Recombinant Protein Expression System Pros Cons
Bacterial
  • Cost-effective
  • Short production time
  • Technically simple
  • Can be scaled up easily
  • High protein yield
  • Proteins lack post-translational modifications
  • Codon usage is different from that of eukaryotes
  • Difficult to express certain proteins due to the accumulation of inclusion bodies
  • Some proteins are toxic and can inhibit bacterial growth
Mammalian cells
  • Produces proteins in their most natural state with all necessary post-translational modifications and proper folding
  • Suitable for secretory and membrane proteins
  • Most appropriate for producing therapeutic proteins
  • Long production time
  • Requires complex growth conditions
  • Scaling up can be difficult
  • Not suitable for intracellular proteins due to low yield
Insect
  • Performs majority of complex post-translational modifications and protein folding
  • Suitable for secretory, intracellular, and membrane proteins
  • Can be used for producing large protein complexes
  • High levels of protein expression compared to other eukaryotic expression systems
  • Highly scalable due to high-density, suspension cell cultures
  • Long production time
  • Requires complex growth conditions
  • Technically challenging
Cell-free system
  • Time-efficient synthesis completed in 3 hours
  • No need for live cells in the production of toxic, complex, or unstable proteins
  • Suitable for high-throughput protein expression and screening
  • Easy procedure compatible with automated processes
  • Easy to optimize the conditions
  • Limited modifications are available
Which protein tag should I use?

Tags are frequently utilized for recombinant protein production.
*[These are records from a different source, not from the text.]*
-- ==== Sys2Proof/Laws/Ops.lean ====
section
/-! SUPPORT. What each shared operation can change: the operation's result is the state before it with the units named taken from the
result, and nothing else. -/

namespace Sys2Proof.Machine

/-! ## Free values, messages and records -/

theorem State.draw_only (s : State) : s.draw.2 = { s with draws := s.draws + 1 } := rfl

theorem State.drawMany_only (n : Nat) : ∀ s : State, (s.drawMany n).2 = { s with draws := s.draws + n } := by
  induction n with
  | zero => intro s; rfl
  | succ n ih =>
    intro s
    show (State.drawMany { s with draws := s.draws + 1 } n).2 = _
    rw [ih]
    simp only [State.mk.injEq, true_and]
    simp; omega

/-- A message changes the rings of the host alone. -/
theorem State.outbox_only (s : State) (typ source status detail : Nat) :
    s.outbox typ source status detail = { s with host := { s.host with rings := (s.outbox typ source status detail).host.rings } } := by
  unfold State.outbox
  dsimp only
  repeat' split
  all_goals rfl

theorem State.event_only (s : State) (source code detail : Nat) :
    s.event source code detail = { s with host := { s.host with rings := (s.event source code detail).host.rings } } :=
  State.outbox_only s 0x12 source code detail

/-- An update of a ring of records changes that ring alone. -/
theorem State.modErrs_only (s : State) (r : Nat) (f : ErrRing → ErrRing) :
    s.modErrs r f = { s with hub := { s.hub with errs := (s.modErrs r f).hub.errs }, tiles := (s.modErrs r f).tiles } := by
  unfold State.modErrs
  split <;> rfl

theorem State.modErrs_same (s : State) (r : Nat) (f : ErrRing → ErrRing) : (s.modErrs r f).errs r = f (s.errs r) := by
  unfold State.modErrs State.errs
  split
  · rfl
  · exact State.modTile_tile_same s r _ ▸ rfl

theorem State.modErrs_ne (s : State) (r x : Nat) (f : ErrRing → ErrRing) (h : x ≠ r) : (s.modErrs r f).errs x = s.errs x := by
  unfold State.modErrs State.errs
  by_cases hr : r = 12
  · subst hr
    simp [h]
  · by_cases hx : x = 12
    · simp [hr, hx]
    · simp [hr, hx, State.modTile_tile_ne s r x _ h]

theorem State.putRecord_only (s : State) (r : Nat) (c : Rec) (time : Nat) (sp : Bool) :
    s.putRecord r c time sp = { s with hub := (s.putRecord r c time sp).hub, tiles := (s.putRecord r c time sp).tiles } := by
  unfold State.putRecord State.modErrs
  split <;> rfl

theorem State.alertErrors_only (s : State) : s.alertErrors = { s with hub := { s.hub with alert := s.alertErrors.hub.alert } } := rfl

/-- A record changes the rings of records, the outbox and ALERT_N alone. -/
theorem State.recordAt_only (s : State) (r : Nat) (c : Rec) :
    (s.recordAt r c).1 = { s with hub := (s.recordAt r c).1.hub, tiles := (s.recordAt r c).1.tiles, host := (s.recordAt r c).1.host } := by
  unfold State.recordAt
  simp only []
  split
  · rename_i p _
    rw [State.putRecord_only s p c]
    split
    · rw [State.outbox_only]
      rfl
    · rfl
  · rw [State.modErrs_only]

/-- With its handling window. -/
theorem State.record_only (s : State) (r : Nat) (c : Rec) :
    s.record r c = { s with hub := (s.record r c).hub, tiles := (s.record r c).tiles, host := (s.record r c).host } := by
  unfold State.record
  have e := fun c => State.recordAt_only s r c
  split
  · split
    · dsimp only
      have e := e { c with flags := c.flags ||| 1 }
      generalize (s.recordAt r { c with flags := c.flags ||| 1 }).1 = u at e ⊢
      generalize u.hub = x, u.tiles = y, u.host = z at e
      subst e
      rfl
    · dsimp only
      have e := e c
      generalize (s.recordAt r c).1 = u at e ⊢
      generalize u.hub = x, u.tiles = y, u.host = z at e
      subst e
      rfl
  · exact e c

/-- t differs from s in what records and messages change alone: the rings of records, the hub's registers, the host's rings, the
flash, and the count of the free values drawn. -/
def Logs (s t : State) : Prop := t = { s with hub := t.hub, tiles := t.tiles, host := t.host, flash := t.flash, draws := t.draws }

theorem Logs.trans {s t u : State} (h : Logs s t) (k : Logs t u) : Logs s u := by
  unfold Logs at *
  generalize t.hub = a, t.tiles = b, t.host = c, t.flash = d, t.draws = n at h
  subst h
  exact k

theorem State.record_logs (s : State) (r : Nat) (c : Rec) : Logs s (s.record r c) := by
  unfold Logs
  conv => lhs; rw [State.record_only]
  have e := congrArg State.flash (State.record_only s r c)
  have n := congrArg State.draws (State.record_only s r c)
  rw [e, n]

theorem State.modErrs_logs (s : State) (r : Nat) (f : ErrRing → ErrRing) : Logs s (s.modErrs r f) := by
  unfold Logs State.modErrs
  split <;> rfl

theorem State.corrected_logs (s : State) (r unit addr structure_ source : Nat) (again : Bool) :
    Logs s (s.corrected r unit addr structure_ source again) := by
  unfold State.corrected
  dsimp only
  refine Logs.trans (State.modErrs_logs s r fun e => { e with ce := e.ce + 1 }) ?_
  have m : ∀ (u : State) f, Logs u (u.modHub f) := fun _ _ => rfl
  repeat' split
  all_goals first | exact m _ _ | exact Logs.trans (m _ _) (State.record_logs _ _ _)

theorem State.repairEntry_logs (s : State) (kind value : Nat) : Logs s (s.repairEntry kind value) := by
  unfold State.repairEntry
  split
  · rfl
  · split
    · rfl
    · have m : ∀ (u : State) f, Logs u (u.modFlash f) := fun _ _ => rfl
      have d : ∀ u : State, Logs u u.draw.2 := fun _ => rfl
      exact Logs.trans (m _ _) (Logs.trans (d _) (State.record_logs _ _ _))

/-- What logs does not touch. -/
theorem Logs.memoryOk {s t : State} (h : Logs s t) (k : MemoryOk s) : MemoryOk t := by
  have hm : t.mem = s.mem := by rw [h]
  have hc : t.cores = s.cores := by rw [h]
  unfold MemoryOk
  rw [hm, hc]
  exact k

theorem Logs.pending {s t : State} (h : Logs s t) : t.pending = s.pending := by rw [h]

/-! ## Commands and block faults -/

theorem State.failRun_only (s : State) (q : Nat) (i : BitVec 64) (launch status detail : Nat) :
    s.failRun q i launch status detail = { s with queues := (s.failRun q i launch status detail).queues } := rfl

theorem State.stopBlocks_only (s : State) (q : Nat) (i : BitVec 64) : s.stopBlocks q i = { s with cores := (s.stopBlocks q i).cores } := rfl

/-- t differs from s in blocks, teams, commands and the free values drawn alone. -/
def FaultsOnly (s t : State) : Prop := t = { s with cores := t.cores, teams := t.teams, queues := t.queues, draws := t.draws }

theorem FaultsOnly.trans {s t u : State} (h : FaultsOnly s t) (k : FaultsOnly t u) : FaultsOnly s u := by
  unfold FaultsOnly at *
  generalize t.cores = a, t.teams = b, t.queues = c, t.draws = d at h
  subst h
  exact k

theorem FaultsOnly.pending {s t : State} (h : FaultsOnly s t) : t.pending = s.pending := by rw [h]
theorem FaultsOnly.mem {s t : State} (h : FaultsOnly s t) : t.mem = s.mem := by rw [h]

theorem State.failMember_faults (s : State) (team c b first cause : Nat) : FaultsOnly s (s.failMember team c b first cause) := by
  unfold State.failMember
  dsimp only
  repeat' split
  all_goals rfl

theorem failMembers_faults (core team first cause : Nat) (l : List (Nat × Nat)) : ∀ s : State,
    FaultsOnly s (l.foldl (fun s x => if x.1 = core then s else s.failMember team x.1 x.2 first cause) s) := by
  induction l with
  | nil => intro s; rfl
  | cons x l ih =>
    intro s
    simp only [List.foldl_cons]
    split
    · exact ih s
    · exact FaultsOnly.trans (State.failMember_faults _ _ _ _ _ _) (ih _)

/-- What the fault of a block brings about changes blocks, their teams and their commands alone (R97, R341). -/
theorem State.spreadFault_faults (s : State) (core : Nat) (b : Block) (cause : Nat) : FaultsOnly s (s.spreadFault core b cause) := by
  unfold State.spreadFault
  dsimp only
  have k : ∀ (u : State) q i l st d, FaultsOnly u ((u.failRun q i l st d).stopBlocks q i) := fun _ _ _ _ _ _ => rfl
  refine FaultsOnly.trans ?_ (k _ _ _ _ _ _)
  have m : ∀ (u : State) x, FaultsOnly u { u with teams := x } := fun _ _ => rfl
  split
  · exact FaultsOnly.trans (m _ _) (failMembers_faults core _ _ cause _ _)
  · exact rfl

/-- A block fault changes blocks, their teams and their commands alone (R96, R97, R341). -/
theorem State.blockFault_faults (s : State) (w : Where) (cause detail : Nat) : FaultsOnly s (s.blockFault w cause detail) := by
  unfold State.blockFault
  split
  · rfl
  · split
    · rfl
    · have e : ∀ f, FaultsOnly s (s.modBlock w.core w.block f) := fun _ => rfl
      exact FaultsOnly.trans (e _) (State.spreadFault_faults _ _ _ _)

/-! ## Local memories -/

/-- An update of a core that leaves its local memory keeps the memories in canonical form. -/
theorem memoryOk_modCore (s : State) (c : Nat) (f : Core → Core) (hf : ∀ k, (f k).lmem = k.lmem) (h : MemoryOk s) : MemoryOk (s.modCore c f) := by
  refine ⟨h.1, ?_⟩
  have hg : ∀ (m : KMap Core), (∀ p ∈ m, Memory.wf p.2.lmem = true) → Memory.wf (kget ({} : Core) m c).lmem = true := by
    intro m hm
    induction m with
    | nil => rfl
    | cons q m ih =>
      simp only [kget]
      split
      · exact hm q (by simp)
      · exact ih fun p hp => hm p (by simp [hp])
  have hs : ∀ (m : KMap Core) (v : Core), Memory.wf v.lmem = true → (∀ p ∈ m, Memory.wf p.2.lmem = true) →
      ∀ p ∈ kset m c v, Memory.wf p.2.lmem = true := by
    intro m v hv hm
    induction m with
    | nil =>
      intro p hp
      simp only [kset, List.mem_singleton] at hp
      subst hp
      exact hv
    | cons q m ih =>
      intro p hp
      simp only [kset] at hp
      split at hp
      · simp only [List.mem_cons] at hp
        rcases hp with rfl | rfl | hp
        · exact hv
        · exact hm _ (by simp)
        · exact hm p (by simp [hp])
      · split at hp
        · simp only [List.mem_cons] at hp
          rcases hp with rfl | hp
          · exact hv
          · exact hm p (by simp [hp])
        · simp only [List.mem_cons] at hp
          rcases hp with rfl | hp
          · exact hm _ (by simp)
          · exact ih (fun p hp => hm p (by simp [hp])) p hp
  exact hs s.cores _ (by rw [hf]; exact hg s.cores h.2) h.2

/-- Without a change of memory or of a core, the memories stay in canonical form. -/
theorem memoryOk_of_eq {s t : State} (hm : t.mem = s.mem) (hc : t.cores = s.cores) (h : MemoryOk s) : MemoryOk t := by
  unfold MemoryOk
  rw [hm, hc]
  exact h

end Sys2Proof.Machine
end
They streamline the purification process, and certain tags have demonstrated improvement in protein solubility, yield, or purity. If the tag is attached to the protease cleavage site, it can be removed after purification, and the efficiency of cleavage varies depending on the target protein. The careful selection of an appropriate tag is crucial for downstream protein expression and purification. The table below provides an overview of commonly used tags along with their advantages and limitations.

Tag Commonly Applied System Advantages Limitations
GST Bacteria, insect
  • Largely preserve the native structure of the protein
  • Enables protein purification under mild conditions
  • Easy cleavage
  • Enhances the solubility and expression of the protein
  • Large tag size
  • Dimerization may impact the target protein
  • Not suitable for purifying proteins under denaturing conditions
His All
  • Small tag size, therefore less impact on the protein
  • Low cost for metal-affinity chromatography
  • Low immunogenicity
  • Suitable for purifying proteins under denaturing conditions
  • Other endogenous metal-binding proteins in microbial hosts may be co-purified, therefore optimization is usually required
  • Does not facilitate protein folding and solubility
SUMO Bacteria, insect
  • Facilitates protein folding
  • Enhances the solubility and expression of the protein
  • May undergo non-specifically cleavage by other bacterial proteins
  • Not suitable for purifying proteins under denaturing conditions
Flag Mammalian cells, insect
  • Small tag size, therefore less impact on the protein
  • Easy detection
  • Low non-specific binding
  • Poor efficacy for purification
MBP Bacteria, insect
  • Enhances the solubility and expression of the protein
  • Large tag size
  • Not suitable for purifying proteins under denaturing conditions
Fc Mammalian cells, insect
  • Enhances the solubility and expression of proteins
  • Suitable for secreted protein
  • Large tag size

For more information regarding tags, please visit protein tags.

Can I synthesize eukaryotic proteins using the cell-free synthesis platform?

Yes, CFPS involves mixing a cell extract containing the necessary machinery for protein synthesis with other essential components. By incorporating components derived from eukaryotes, the synthesis machinery closely resembles that in eukaryotic cells, enabling the accurate synthesis of eukaryotic proteins.